→ Task prompt: State how many lines of the material below contain the word "hheld". Add nothing else.

*** Block opens ***

/-- Two states in which every window has the same occupancy, with the same windows, guards and outputs. -/
structure State.SameView (s t : State) : Prop where
  monitor : t.monitor = s.monitor
  axes : ∀ a, (s.axis a).SameView (t.axis a)

theorem State.SameView.refl (s : State) : s.SameView s := ⟨rfl, fun _ => .refl _⟩

theorem State.SameView.trans {s t u : State} (h : s.SameView t) (k : t.SameView u) : s.SameView u :=
  ⟨k.monitor.trans h.monitor, fun a => (h.axes a).trans (k.axes a)⟩

/-- A change outside the axes and the Window Monitor. -/
theorem State.SameView.of_axes {s t : State} (hm : t.monitor = s.monitor) (ha : t.axes = s.axes) : s.SameView t :=
  ⟨hm, fun a => by unfold State.axis; rw [ha]; exact .refl _⟩

theorem State.sameView_setAxis {s : State} {a : AxisId} {x : Axis} (h : (s.axis a).SameView x) :
    s.SameView (s.setAxis a x) := by
  refine ⟨rfl, fun b => ?_⟩
  rw [State.setAxis_axis]
  split
  · subst b; exact h
  · exact .refl _

theorem State.sameView_take {s : State} {a : AxisId} {f : Axis → Taken} (h : (s.axis a).SameView (f (s.axis a)).1) :
    s.SameView (s.take a f) :=
  ⟨State.take_monitor s a f, fun b => by
    rw [State.take_axis]
    split
    · subst b; exact h
    · exact .refl _⟩

theorem State.sameView_modifyAxis {s : State} {a : AxisId} {f : Axis → Axis} (h : (s.axis a).SameView (f (s.axis a))) :
    s.SameView (s.modifyAxis a f) := State.sameView_setAxis h

theorem State.sameView_advance (s : State) (n : Nat) : s.SameView (s.advance n) := by
  refine ⟨rfl, fun a => ?_⟩
  rw [State.advance_axis]
  exact Axis.sameView_of_position rfl rfl

/-! ### Windows and guards in the midst of an event -/

/-- Windows and guards as `State.WindowsOk` has them, with the occupancy of R126 known of the windows of some axes. -/
structure State.WindowsOkOn (on : AxisId → Prop) (s : State) : Prop where
  tested : ∀ e ∈ s.monitor.windows, on e.2.axis → e.2.occupancy = e.2.test (s.axis e.2.axis)
  members : ∀ e ∈ s.monitor.guards, ∀ n ∈ e.2.members, (Table.find n s.monitor.windows).isSome = true
  sound : s.monitor.Sound
  hosts : s.monitor.hostValues &&& s.monitor.owned = 0

theorem State.WindowsOk.on {s : State} (h : s.WindowsOk) (on : AxisId → Prop) : s.WindowsOkOn on :=
  ⟨fun e he _ => h.tested e he, h.members, h.tripped, h.hosts⟩

theorem State.WindowsOkOn.all {s : State} {on : AxisId → Prop} (h : s.WindowsOkOn on) (ho : ∀ a, on a) : s.WindowsOk :=
  ⟨fun e he => h.tested e he (ho _), h.members, h.sound, h.hosts⟩

theorem State.WindowsOkOn.mono {s : State} {on on' : AxisId → Prop} (h : s.WindowsOkOn on) (ho : ∀ a, on' a → on a) :
    s.WindowsOkOn on' :=
  ⟨fun e he ha => h.tested e he (ho _ ha), h.members, h.sound, h.hosts⟩

/-- What the Window Monitor sees on the axes that count decides. -/
theorem State.WindowsOkOn.seen {s t : State} {on : AxisId → Prop} (h : s.WindowsOkOn on) (hm : t.monitor = s.monitor)
    (ha : ∀ a, on a → (s.axis a).SameView (t.axis a)) : t.WindowsOkOn on := by
  refine ⟨fun e he ho => ?_, ?_, ?_, ?_⟩
  · rw [hm] at he
    exact (h.tested e he ho).trans (ha _ ho e.2).symm
  · rw [hm]; exact h.members
  · rw [hm]; exact h.sound
  · rw [hm]; exact h.hosts

theorem State.WindowsOkOn.sameView {s t : State} {on : AxisId → Prop} (h : s.WindowsOkOn on) (k : s.SameView t) :
    t.WindowsOkOn on := h.seen k.monitor (fun a _ => k.axes a)

theorem State.WindowsOk.sameView {s t : State} (h : s.WindowsOk) (k : s.SameView t) : t.WindowsOk :=
  ((h.on fun _ => True).sameView k).all fun _ => trivial

/-- A guard that an evaluation leaves TRIPPED has no VACANT member (R132). -/
theorem Guard.next_sound {g : Guard} {ws : Table Window} (h : g.next ws = .tripped) :
    ∀ n ∈ g.members, occupancyAt ws n ≠ .vacant := by
  intro n hn hv
  cases hg : g.state with
  | clear =>
    rw [Guard.next_clear hg] at h
    split at h
    · rename_i hall
      rw [hall n hn] at hv
      cases hv
    · cases h
  | tripped =>
    rw [Guard.next_tripped hg, if_pos ⟨n, hn, hv⟩] at h
    cases h

/-- Guards behind an evaluation of the picked ones: no TRIPPED one has a VACANT member, if the others have none. -/
theorem WindowMonitor.sound_evaluate {ws : Table Window} {pick : Guard → Bool} {m : WindowMonitor}
    (h : ∀ e ∈ m.guards, pick e.2 = false → e.2.state = .tripped → ∀ n ∈ e.2.members, occupancyAt ws n ≠ .vacant) :
    WindowMonitor.Sound { m with windows := ws, guards := evaluate ws pick m.guards } := by
  intro e he hst
  rw [evaluate_eq] at he
  obtain ⟨d, hd, rfl⟩ := List.mem_map.1 he
  have hst : d.2.after ws pick = .tripped := hst
  unfold Guard.after at hst
  split at hst
  · exact Guard.next_sound (g := d.2) hst
  · rename_i hp
    exact h d hd (by simpa using hp) hst

/-- What the Window Monitor keeps when it takes an event with new window slots. -/
theorem State.windowsOkOn_monitorTakes {s : State} {on : AxisId → Prop} {p : Option Int} {ws : Table Window}
    {pick : Guard → Bool} {limits : Nat → Window → Bool}
    (hmembers : ∀ e ∈ s.monitor.guards, ∀ n ∈ e.2.members, (Table.find n s.monitor.windows).isSome = true)
    (hsound : s.monitor.Sound)
    (htested : ∀ e ∈ ws, on e.2.axis → e.2.occupancy = e.2.test (s.axis e.2.axis))
    (hheld : ∀ n, (Table.find n s.monitor.windows).isSome = true → (Table.find n ws).isSome = true)
    (hkept : ∀ g : Guard, pick g = false → ∀ n ∈ g.members, occupancyAt ws n = occupancyAt s.monitor.windows n)
    (hhosts : s.monitor.hostValues &&& { s.monitor with windows := ws }.owned = 0) :
    (s.monitorTakes p ws pick limits).WindowsOkOn on := by
  constructor
  case tested =>
    intro e he ho
    rw [State.monitorTakes_monitor] at he
    rw [htested e he ho]
    exact ((s.monitorTakes_same p ws pick limits e.2.axis).sameView e.2).symm
  case members =>
    intro e he n hn
    rw [State.monitorTakes_monitor, evaluate_eq] at he
    obtain ⟨d, hd, rfl⟩ := List.mem_map.1 he
    rw [State.monitorTakes_monitor]
    exact hheld n (hmembers d hd n hn)
  case sound =>
    rw [State.monitorTakes_monitor]
    refine WindowMonitor.sound_evaluate fun e he hp hst n hn => ?_
    rw [hkept e.2 hp n hn]
    exact hsound e he hst n hn
  case hosts =>
    rw [State.monitorTakes_monitor]
    exact hhosts

/-! ### A position change, a gain and a loss of reference -/

theorem find_retest_isSome (a : AxisId) (x : Axis) (ws : Table Window) (n : Nat) :
    (Table.find n (retest a x ws)).isSome = (Table.find n ws).isSome := by
  have hfind := Table.find_map (fun _ v => if v.axis = a then { v with occupancy := v.test x } else v) n ws
  rw [retest_eq, hfind, Option.isSome_map]

/-- The test of windows changes no OUTPUT. -/
theorem owned_retest (a : AxisId) (x : Axis) (m : WindowMonitor) :
    ({ m with windows := retest a x m.windows } : WindowMonitor).owned = m.owned := by
  unfold WindowMonitor.owned WindowMonitor.outputsOf
  dsimp only
  rw [retest_eq, List.foldl_map]
  congr 1
  funext acc e
  by_cases ha : e.2.axis = a <;> simp [ha]

/-- The test of the windows of an axis makes them as they should be, and leaves the others so. -/
theorem State.WindowsOkOn.windowsOf {s : State} {on : AxisId → Prop} (h : s.WindowsOkOn on) (a : AxisId) :
    (s.windowsOf a).WindowsOkOn (fun b => b = a ∨ on b) := by
  refine State.windowsOkOn_monitorTakes h.members h.sound ?_ ?_ ?_ ?_
  · intro e he ho
    rw [retest_eq] at he
    obtain ⟨d, hd, rfl⟩ := List.mem_map.1 he
    by_cases ha : d.2.axis = a
    · simp only [ha, if_true]
      rfl
    · rw [if_neg ha] at ho ⊢
      exact h.tested d hd (ho.resolve_left ha)
  · intro n hn
    rwa [find_retest_isSome]
  · intro g hg n hn
    have := List.any_eq_false.1 hg n hn
    simpa using (not_not.1 fun hne => this (decide_eq_true hne)).symm
  · rw [owned_retest]
    exact h.hosts

theorem State.WindowsOk.windowsOf {s : State} (h : s.WindowsOk) (a : AxisId) : (s.windowsOf a).WindowsOk :=
  ((h.on fun _ => True).windowsOf a).all fun _ => .inr trivial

*** Block closes ***

→ Task solution: 2